St. Lucie County, where cannabis is still considered a “gateway” drug, and mere possession of the weed will get you a year of probation, thousands of dollars in fines and costs, and maybe ever some jail time.

St. Lucie County, which was way ahead of its time when it came to ignoring the dictates of the Fourth Amendment to the United States Constitution.

But I digress.

As C.S. continued northbound on the Interstate, traveling well within the speed limit, she had to swerve to attempt to avoid hitting a turtle that had meandered onto the highway. Little did she know that also traveling northbound, behind her, was one of St. Lucie County’s finest—in fact, a member of the S.I.U. (Special Investigations Unit) interdiction team, where he had worked for years.

The Deputy “lit up” C.S., who promptly decelerated and pulled her car to the side of the roadway, for what the Deputy described as “following too close”.

“Backup” law enforcement immediately followed, and one of the deputies claimed to smell the odor of the ‘raw’ smell of marijuana emanating from the car. (Note: this scenario seems to occur with increasing frequency, as Cannabis is more broadly accepted throughout the United States for palleative and recreational purposes——that ‘scenario’ being that vehicles pulled for minor traffic infractions, seem to emanate the odor of raw marijuana—–whether any such weed is in the car OR NOT).

Using the ‘alleged’ smell of the marijuana as justification, or “ probable cause” to search the interior of C.S.’s car, a minute amount of cannabis was found, wrapped in plastic, and enclosed in the center console.

Nice olfactory senses, Deputy.

C.S., though having no prior record of any kind, was arrested and formally charged with misdemeanor possession of Marijuana, and Possession of Paraphernalia (an equally serious crime) BECAUSE OF THE BAG in which the marijuana was contained).
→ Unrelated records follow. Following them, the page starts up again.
/-- SKIM_FLIT_BUILD (R327). On a link in UP: SAFETY, TIME on the lowest lane, replay, LANE_CHANGE, DATA, IDLE. In CALIBRATE: LOOPBACK flits (R317). -/
def Agg.flitBuild (g : Agg) (k : Nat) (free : Nat → Byte) : Agg :=
  let l := g.link k
  if l.state = .calibrate then g.modLink k (SkimLink.sendLoop free)
  else if l.state ≠ .up then g
  else match l.safetyDue with
    | some s => g.modLink k fun l => { l with safetyDue := none }.drive (skimFlit 3 0 0 l.retry.ackField l.creditField [] s)
    | none =>
      match l.timeDue, l.onLowest with
      | t :: rest, true =>
        let s := g.timeOut t
        (g.stampRequest k t).modLink k fun l => { l with timeDue := rest }.drive (skimFlit 2 0 0 l.retry.ackField l.creditField [] s)
      | _, _ =>
        if l.retry.replayLeft ≠ 0 then (g.modLink k (SkimLink.sendReplay g.now)).inc (sklinkBase k + 0x24) 1
        else if l.changeNow then
          g.modLink k fun l => { l with changeDue := none }.drive
            (skimFlit 5 0 0 l.retry.ackField l.creditField [] ((List.range 64).map free))
        else g.buildData k free

/-- Every TC message of the queues that the link can still send goes with the link: what DOWN leaves of them (R347). TC2 messages that had
begun are lost; the others begin again. -/
def ClassTx.afterDown (now : Nat) (tc2 : Bool) (t : ClassTx) : ClassTx :=
  let cut := tc2 && decide (t.off ≠ 0)
  let moved := decide (t.off ≠ 0)
  { t with queue := if cut then t.queue.drop 1 else t.queue, lost := if cut then t.lost + 1 else t.lost, off := 0,
           headAt := if moved then now else t.headAt, delayMax := if moved then max t.delayMax (now - t.headAt) else t.delayMax, granted := 0, slots := 0, stalled := none, reported := false }

/-! ### Training and DOWN (R305, R317) -/

/-- The link as an end in the sense of R305, and back. -/
def SkimLink.asEnd (l : SkimLink) : PortEnd := { state := l.state, retry := l.retry, training := l.training, lastGood := l.lastGood }
def SkimLink.withEnd (l : SkimLink) (p : PortEnd) : SkimLink :=
  { l with state := p.state, retry := p.retry, training := p.training, lastGood := p.lastGood }

/-- The TC6 messages of a link that the far end may not have: those not acknowledged, and those that wait (R322). -/
def SkimLink.openTc6 (l : SkimLink) : List SkimMsg := l.tc6Sent.map (·.1) ++ (l.txOf 6).queue

/-- Messages of the partner bundle move to another member (R322). With no other member the bundle is down: its messages are lost and its numbers end
(DESIGN CHOICE, notes/assumptions/112.md). -/
def Agg.moveBundle (g : Agg) (k : Nat) : Agg :=
  let ms := (g.link k).openTc6
  let other := g.partnerLinks.find? (· ≠ k)
  let empty (t : ClassTx) : ClassTx :=
    { t with queue := [], off := 0, lost := if other.isNone then t.lost + ms.length else t.lost,
             delayMax := if t.queue.isEmpty then t.delayMax else max t.delayMax (g.now - t.headAt) }
  let g := g.modLink k fun l => { l.modTx 6 empty with tc6Sent := [] }
  match other with
  | none => { g with bundle := {} }
  | some j => ms.foldl (fun g m => g.queueOn j 6 m) g

/-- A link leaves UP (R305, R317, R347): counts, partly received messages and lockouts end, and the primary link's time in UP with them. -/
def Agg.linkDown (g : Agg) (k : Nat) : Agg :=
  let l := g.link k
  if l.state ≠ .up then g.modLink k fun l => l.withEnd (l.asEnd.goDown g.now)
  else
    let g := if g.partnerLinks.contains k then g.moveBundle k else g
    let g := g.modLink k fun l =>
      let l := l.withEnd (l.asEnd.goDown g.now)
      { l with lanes := Vector.replicate 2 {}, laneChange := none, changeDue := none, deskew := [], timeDue := [], safetyDue := none,
               loopDue := none, lastTx := none, lastWord := none, green := {}, yellow := {}, tc6Sent := [], reqs := 0, reqWait := [],
               rx := l.rx.map fun (r : ClassRx) => { discards := r.discards, left := r.left ++ r.held.filterMap (·.msg) },
               tx := Vector.ofFn fun (c : Fin 8) => ClassTx.afterDown g.now (decide (c.val = 2)) l.tx[c] }
    let g := if g.parentLink false = some k then { g with skim := { g.skim with primUpAt := none, returning := false } } else g
    g.flag (sklinkFlag k 8)
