-- ==== Sys2Proof/Machine/Trace.lean ====
section
/-!
DEFINITION. Trace.lean: trace chunks, packets, sources, triggers and authorisation of spec/05_trace.md (R171 to R205).
-/
namespace Sys2Proof.Machine

/-! ### Chunks (R172 to R175) -/

/-- Where a stream's chunks go, its STREAM byte (R172, R201), and the elapsed time at which packets are put now. -/
structure ChunkDest where
  id    : Nat
  now   : Nat
  toA   : Bool
  toB   : Bool
  toBuf : Bool
  deriving DecidableEq, Repr

/-- The 64 bytes of a chunk (R172), the unused part filled with PAD packets (R174). -/
def chunkBytes (id seq first cflags : Nat) (dat : List Byte) : List Byte :=
  let head := leBytes 1 0xA5 ++ leBytes 1 id ++ leBytes 2 seq ++ leBytes 1 first ++ leBytes 1 cflags
  let body := padTo 56 dat
  head ++ leBytes 2 (crcOf crc16ccitt (head ++ body)) ++ body

/-- Close the open chunk of a stream, if it has one (R174). Where no other packet begins in it, FIRST names its first PAD packet (R172). -/
def closeChunk (d : ChunkDest) (last : Bool) (t : TraceStream) : TraceStream :=
  if t.dat.isEmpty then t
  else
    let first := if t.first = 0 ∧ t.dat.length < 56 then 8 + t.dat.length else t.first
    let c : Chunk := ⟨chunkBytes d.id t.seq first (b2n t.ovf + 2 * b2n last) t.dat, d.toA, d.toB, d.toBuf⟩
    { t with dat := [], first := 0, ovf := false, openedAt := none, seq := (t.seq + 1) % 65536, chunks := t.chunks ++ [c] }

/-- A chunk with LAST set. -/
def Chunk.withLast (c : Chunk) : Chunk :=
  { c with bytes := chunkBytes (leAt c.bytes 1 1) (leAt c.bytes 2 2) (leAt c.bytes 4 1) (leAt c.bytes 5 1 ||| 2) (c.bytes.drop 8) }

/-- Close a stream at a stop (R197): LAST is set in the open chunk, or in the newest one where the stop's packet has filled it. `seq` is the stream's
chunk count before that packet. -/
def closeLast (d : ChunkDest) (seq : Nat) (t : TraceStream) : TraceStream :=
  if t.dat.isEmpty && decide (t.seq ≠ seq) then
    { t with chunks := t.chunks.dropLast ++ (t.chunks.getLast?.toList.map Chunk.withLast) }
  else closeChunk d true t

/-- Append packet bytes, closing each chunk as it fills (R173, R174). -/
def putBytes (d : ChunkDest) (t : TraceStream) : List Byte → TraceStream
  | [] => t
  | b :: bs =>
    let t := { t with dat := t.dat ++ [b], openedAt := some (t.openedAt.getD d.now) }
    putBytes d (if t.dat.length = 56 then closeChunk d false t else t) bs

/-- Bytes of the 2 KiB packet queue in use. -/
def streamUsed (t : TraceStream) : Nat := t.dat.length + 56 * t.chunks.length

/-- Whether a packet carries an HT, by its header byte (R176). -/
def htBearing (h : Nat) : Bool := [1, 2, 5, 6, 7, 8, 9, 10, 11, 16, 17].contains h

/-- Put one packet into a stream without any check of room. -/
def putRaw (d : ChunkDest) (t : TraceStream) (pkt : List Byte) : TraceStream :=
  let h := (pkt.headD 0).toNat
  let t := if t.first = 0 then { t with first := 8 + t.dat.length } else t
  let t := if h = 8 then { t with ovf := true } else t
  let t := if htBearing h then { t with lastAt := d.now } else t
  let t := { t with sinceSync := if h = 1 then pkt.length else t.sinceSync + pkt.length }
  putBytes d t pkt

/-- Put one packet into a stream, or count it as lost (R192, R193). `marks` counts the exchange marks or log packets it is. -/
def putChecked (d : ChunkDest) (marks : Nat) (t : TraceStream) (pkt : List Byte) : TraceStream :=
  match t.dropping with
  | some (b, m) => { t with dropping := some (b + pkt.length, m + marks) }
  | none =>
    if streamUsed t + pkt.length > 2016 then { t with dropping := some (pkt.length, marks) }
    else putRaw d t pkt

/-- A TIMESTAMP packet before a packet that follows TS_US microseconds without an HT (R181). -/
def putStamp (d : ChunkDest) (ht tsUs : Nat) (t : TraceStream) : TraceStream :=
  if tsUs ≠ 0 ∧ t.lastAt + tsUs * 1000 ≤ d.now then putChecked d 0 t (leBytes 1 2 ++ leBytes 8 ht) else t

/-- SYNC (R176). -/
def syncPacket (ht pc ctx : Nat) : List Byte := leBytes 1 1 ++ leBytes 8 ht ++ leBytes 8 pc ++ leBytes 1 ctx

/-! ### Streams in the ATU -/

/-- Where chunks of a stream go now: DEST of ATU_TRC_CFG, and no port while ID_INVALID is set (R201, R275). -/
def Atu.dest (a : Atu) (id : Nat) : ChunkDest :=
  let okA := a.bit 0x3000 0 && !a.idInvalid
  let okB := a.bit 0x3000 1 && !a.idInvalid && a.hasPortB
  ⟨id, a.time.elapsed, okA, okB, a.bit 0x3000 2⟩

/-- Size and base of the trace buffer (R203). -/
def Atu.bufSize (a : Atu) : Nat := 2 ^ a.fld 0x3068 4 0
def Atu.bufBase (a : Atu) : Nat := rget64 a.regs 0x3060

/-- Write the chunks of a list that the trace buffer still needs (R203): memory, write count, and whether one-shot mode filled. -/
def bufDrain (base size : Nat) (oneShot : Bool) : SMap Byte × Nat × Bool → List Chunk → SMap Byte × Nat × Bool
  | x, [] => x
  | (m, wr, full), c :: cs =>
    if !c.needBuf then bufDrain base size oneShot (m, wr, full) cs
    else if oneShot && (full || decide (wr + 64 > size)) then bufDrain base size oneShot (m, wr, true) cs
    else bufDrain base size oneShot (ringWrite m base size wr c.bytes, wr + 64, full) cs

/-- Chunks once the buffer has them: those that no port needs any more leave the queue. -/
def afterBuf (cs : List Chunk) : List Chunk :=
  (cs.map fun c => { c with needBuf := false }).filter fun c => c.needA || c.needB

/-- Bring a changed stream's chunks to the trace buffer. -/
def Atu.settle (a : Atu) (t : TraceStream) : Atu × TraceStream :=
  let (m, wr, full) := bufDrain a.bufBase a.bufSize (a.bit 0x3000 3) (a.hostMem, a.trace.bufWr, a.trace.bufFull) t.chunks
  let a := if full && !a.trace.bufFull then a.flag (trcFlag 9) else a
  ({ a with hostMem := m, trace := { a.trace with bufWr := wr, bufFull := full } }, { t with chunks := afterBuf t.chunks })

/-- The source of core `n`. -/
def Atu.src (a : Atu) (n : Fin 16) : TraceSrc := a.trace.srcs[n]

/-- Store a source, settling its stream. -/
def Atu.setSrc (a : Atu) (n : Fin 16) (x : TraceSrc) : Atu :=
  let (a, t) := a.settle x.stream
  { a with trace := { a.trace with srcs := a.trace.srcs.set n { x with stream := t } } }

/-- Store the log stream, settling it. -/
def Atu.setLogStream (a : Atu) (t : TraceStream) : Atu :=
  let (a, t) := a.settle t
  { a with trace := { a.trace with log := t } }

/-- MODE, PRIV_MAX and SECURE of a source (R179, R183). -/
def Atu.srcMode (a : Atu) (n : Fin 16) : Nat := a.fld (0x3100 + 8 * n.val) 2 0
def modeBranch (m : Nat) : Bool := decide (m = 2 ∨ m = 4)
def modeData (m : Nat) : Bool := decide (m = 3 ∨ m = 4)

/-- CONTEXT byte (R176). -/
def ctxByte (x : TraceSrc) : Nat := x.priv + 4 * b2n x.secure
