/-! ### Receiving (R296 to R301) -/

/-- A replay started: the REPLAY flag (ATU_DPx_STATUS). -/
def Atu.replayFlag (a : Atu) (p : PortId) (started : Bool) : Atu := if started then a.flag (dpFlag p 10) else a

/-- Step 3 of R304 begins at the ATU's end: it sends its capabilities and identity, and calibration follows. -/
def PortEnd.identify (p : PortEnd) : PortEnd :=
  if p.state = .train ∧ p.training.idleGood then { p with state := .calibrate, training := { p.training with identDue := true } } else p

/-- A flit arrives at an ATU port (R296 to R301, R304). -/
def Atu.recvFlit (a : Atu) (p : PortId) (f : List Byte) : Atu :=
  if (a.port p).state = .down then a
  else
    let r := (a.port p).receive a.time.elapsed f
    let a := (a.setPort p r.port.identify).replayFlag p r.replay
    let a := if r.crcErr then ((a.inc (portBase p + 0x04) 1).flag (dpFlag p 9)) else a
    let a := if r.crcErr && decide (flitType f = 2) then a.flag (dpFlag p 12) else a
    let a := if r.taken then a.inc (portBase p + 0x14) 1 else a
    if r.limit then (a.flag (dpFlag p 11)).portDown p
    else
      let a := match r.msg with
        | some (3, m) => a.request p m
        | _ => a
      match r.side with
      | some (2, w) => if (a.port p).state = .up then a.beat p (w.take 48) else a
      | some (4, w) => a.setPort p { a.port p with loopDue := some w }
      | _ => a

/-- A LOOPBACK flit goes back with its payload unchanged (R301). After 64 of them the ATU's end enters UP. -/
def Atu.loopReturn (a : Atu) (p : PortId) : Atu :=
  let q := a.port p
  match q.loopDue with
  | none => a
  | some w =>
    let q := { q with loopDue := none, training := { q.training with loops := q.training.loops + 1 } }.drive (dieFlit 4 0 0 q.retry.ackField 116 w)
    let a := a.setPort p q
    if q.state = .calibrate ∧ 64 ≤ q.training.loops then a.portUp p else a

/-- An unacknowledged flit was held 2 microseconds (R297, R298). -/
def Atu.retryTimeout (a : Atu) (p : PortId) : Atu :=
  let q := a.port p
  if q.state ≠ .up || !q.retry.timedOut a.time.elapsed then a
  else match q.retry.startReplay a.time.elapsed with
    | some r => (a.setPort p { q with retry := r }).replayFlag p true
    | none => (a.flag (dpFlag p 11)).portDown p

/-- 2 microseconds without a good flit (R305). -/
def Atu.idleTimeout (a : Atu) (p : PortId) : Atu :=
  let q := a.port p
  if q.state = .up ∧ q.lastGood + 2000 ≤ a.time.elapsed then a.portDown p else a

/-- The receiver loses block lock (R305). -/
def Atu.lockLoss (a : Atu) (p : PortId) : Atu :=
  let q := a.port p
  if q.state = .up then a.portDown p
  else a.setPort p { q with training := { q.training with blockLock := false, idleGood := false, idleRun := 0 } }

/-- A training attempt starts at the ATU's end, out of reset (R273, R304). -/
def Atu.trainStart (a : Atu) (p : PortId) : Atu :=
  if a.bound.inReset || (p = .b && !a.hasPortB) then a else a.setPort p ((a.port p).trainStart a.time.elapsed)

/-- Block lock and 256 good IDLE flits (R304 steps 2 and 3). -/
def Atu.blockLock (a : Atu) (p : PortId) : Atu := a.setPort p (a.port p).lock.identify

def Atu.trainFail (a : Atu) (p : PortId) : Atu := a.setPort p ((a.port p).trainFail a.time.elapsed 2000000)
def Atu.trainWaitEnd (a : Atu) (p : PortId) : Atu := a.setPort p ((a.port p).waitEnd a.time.elapsed)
C.S. retained JJK/LLC, who promptly filed a Motion to Suppress based upon the obviously bogus “following too close” rationale for stopping the vehicle.

What the Deputy was unaware of, was that C.S.’s husband was in the car directly in front of the vehicle she was driving——by approximately 7- 8 car lengths……so the claim of following too close was merely an excuse to stop the car in the first place.

At the hearing on the Motion, the trial Court granted the Motion to Suppress.

On October 28, 2014, the State of Florida filed it’s “Nolle Prosequi” [DISMISSAL] of both charges, thus ending C.S.’s personal little St. Lucie County nightmare.